Volume 690: debated on Tuesday 9 March 2021

Extension of temporary regulations to support children’s social care during the coronavirus (covid-19) pandemic.

Throughout the coronavirus (covid-19) pandemic, the Government have consistently put protecting the most vulnerable at the forefront of our actions. The duties to our most vulnerable children, which are set out in primary legislation, all remain in place. This statutory framework enables the most effective support and protection to children and their families, by local authorities, local safeguarding partners and other services. However, the impact of the coronavirus (covid-19) pandemic, has required the Government to introduce a number of amendments to secondary legislation to ensure that children and families can be supported in the best way possible despite the restrictions in place across society.

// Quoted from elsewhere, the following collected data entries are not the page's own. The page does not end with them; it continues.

-- ==== Sys2Proof/Machine/Keys.lean ====
section
/-!
DEFINITION. Keys (spec/15): handles and usage, counters and limits, imports, node keys, and the zeroisation by tamper.
-/

namespace Sys2Proof.Machine

/-- Counts in a SEC_COUNT row. -/
def secCount (row : Nat) (s : State) : State := bump 0x8040 1 row s

/-- Whether the life-cycle state admits the use of keys (R360). -/
def keysAllowed (s : State) : Bool := decide (1 ≤ s.chip.lifeCycle) && decide (s.chip.lifeCycle ≤ 3)

/-- Whether an armed tamper input is at its active level: Seedbank is held zeroed (R480). -/
def tamperHolds (s : State) : Bool := s.pwr.tamper.any (·.active)

/-! ### Derivations (R361, Table 15-3) -/

/-- KMAC256(K, X, L, S): L bits under a customisation (R361; log entry 6). -/
def kmac (k x : Octets) (bits : Nat) (cust : String) : Octets := padTo (bits / 8) (Config.crypto ("KMAC256 " ++ cust) bits [k, x])

/-- Whether the life-cycle state has a root (Table 15-2). -/
def hasRoot (s : State) : Bool := keysAllowed s

/-- The root of a life-cycle state: 1 FACTORY, 2 FIELD, 3 RETURN; BLANK and RETIRED have none. -/
def rootIn (lc : Nat) (s : State) : Octets := if lc = 0 then [] else (s.sec.roots[lc - 1]?).getD []

/-- The root that the life-cycle state selects. -/
def rootOf (s : State) : Octets := rootIn s.chip.lifeCycle s

/-- The KEK under a nonce. -/
def kekUnder (nonce : Octets) (s : State) : Octets := kmac (rootOf s) nonce 256 "FL96 KEK"

/-- The recovery wrapping key. -/
def recoveryKey (s : State) : Octets := kmac (rootOf s) s.chip.serial 256 "FL96 RECOVERY"

/-- FACTORY_KTK. -/
def factoryKtk (s : State) : Octets := kmac (rootIn 1 s) s.chip.serial 256 "FL96 KTK"

/-- FACTORY_PSK. -/
def factoryPsk (s : State) : Octets := kmac (rootIn 1 s) s.chip.serial 256 "FL96 FPSK"

/-- RETURN_PSK. -/
def returnPsk (s : State) : Octets := kmac (rootIn 3 s) s.chip.serial 256 "FL96 RPSK"

/-- The identity seed. -/
def identitySeed (s : State) : Octets := kmac (rootOf s) s.chip.serial 384 "FL96 IDENTITY"

/-- The DRBG personalisation. -/
def drbgSeed (s : State) : Octets := kmac (rootOf s) (beOct 8 s.hed.bootCount) 256 "FL96 DRBG"

/-- An identity signature (R401): by the key pair of the identity seed, which only a state with a root derives (R361); without one there is no
signature, and its 1,280 octets are zero (log entry 185). -/
def identitySign (pre : String) (o : Octets) (s : State) : Octets :=
  if hasRoot s then padTo 1280 (Config.crypto ("Falcon-1024 sign " ++ pre) 0 [identitySeed s, o]) else zeros 1280

/-- A node's join key under the JOIN_MASTER key of its PAN. -/
def joinKey (master : Octets) (eui : Nat) : Octets := kmac master (beOct 8 eui) 128 "FL96 JOIN"

/-! ### Handles (R358, R359) -/

/-- The key that a handle names: its slot is below 512, holds a key, and has the handle's generation. -/
def keyOf (s : State) (h : Nat) : Option KeySlot :=
  let k := slotAt s (h % 512)
  if h < 65536 ∧ h ≠ 0xFFFF ∧ k.held ∧ k.gen = h / 512 then some k else none

/-- The value of the key that a handle names. -/
def keyValue (s : State) (h : Nat) : Octets := ((keyOf s h).map (·.value)).getD []

/-- Whether a key's USAGE names a purpose (Table 15-1). -/
def usable (k : KeySlot) (purpose : Nat) : Bool := bit k.usage purpose

/-- A use of a current key for a purpose that its USAGE does not permit is counted (R359; log entry 54). -/
def wrongUse (h purpose : Nat) (s : State) : State :=
  match keyOf s h with
  | some k => if usable k purpose then s else secCount 6 s
  | none => s

/-- A use of a key: counted; at the soft limit KEY_CHANGE_REQUIRED is logged once (R376). -/
def countUse (h : Nat) (s : State) : State :=
  let n := h % 512
  let k := slotAt s n
  let s1 := setSlot n { k with uses := k.uses + 1 } s
  if k.uses + 1 = 2 ^ k.soft then secCount 9 (logEvent 0x40 1 (beOct 2 h) s1) else s1

/-- Why a key may not be used now: 0 none, else a status: stale or not for this purpose (ACCESS_DENIED), or KEY_LIMIT. -/
def useFault (s : State) (h purpose : Nat) : Nat :=
  match keyOf s h with
  | some k =>
    if ¬ keysAllowed s ∨ tamperHolds s ∨ ¬ usable k purpose then stAccessDenied
    else if 2 ^ k.hard ≤ k.uses then stKeyLimit else 0
  | none => stAccessDenied

/-- log2 of the limits of a key that stands in no slot. -/
def otherLimits (s : State) (id : Nat) : Nat × Nat := sget (fun _ => (30, 31)) s.sec.recLimits id

/-- Uses of a key that stands in no slot. -/
def otherUses (s : State) (id : Nat) : Nat := sget (fun _ => 0) s.sec.otherUses id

At the beginning of the pandemic, the Government introduced a series of temporary changes to the Adoption and Children (Coronavirus) (Amendment) Regulations to support children’s social care services. These changes provided flexibilities to local authorities and other children’s social care settings, in the event that services suffered from high levels of staff absence or an increased need for services supporting vulnerable children. We made no amendments to primary legislation, and the vast majority of statutory duties in secondary legislation remained unchanged.

Over the summer we reviewed these flexibilities and decided that only a small number continued to be needed. Following a consultation, a second set of regulations with fewer flexibilities—the Adoption and Children (Coronavirus) (Amendment) (No.2) Regulations—came into force in September 2020. These are due to lapse on 31 March 2021.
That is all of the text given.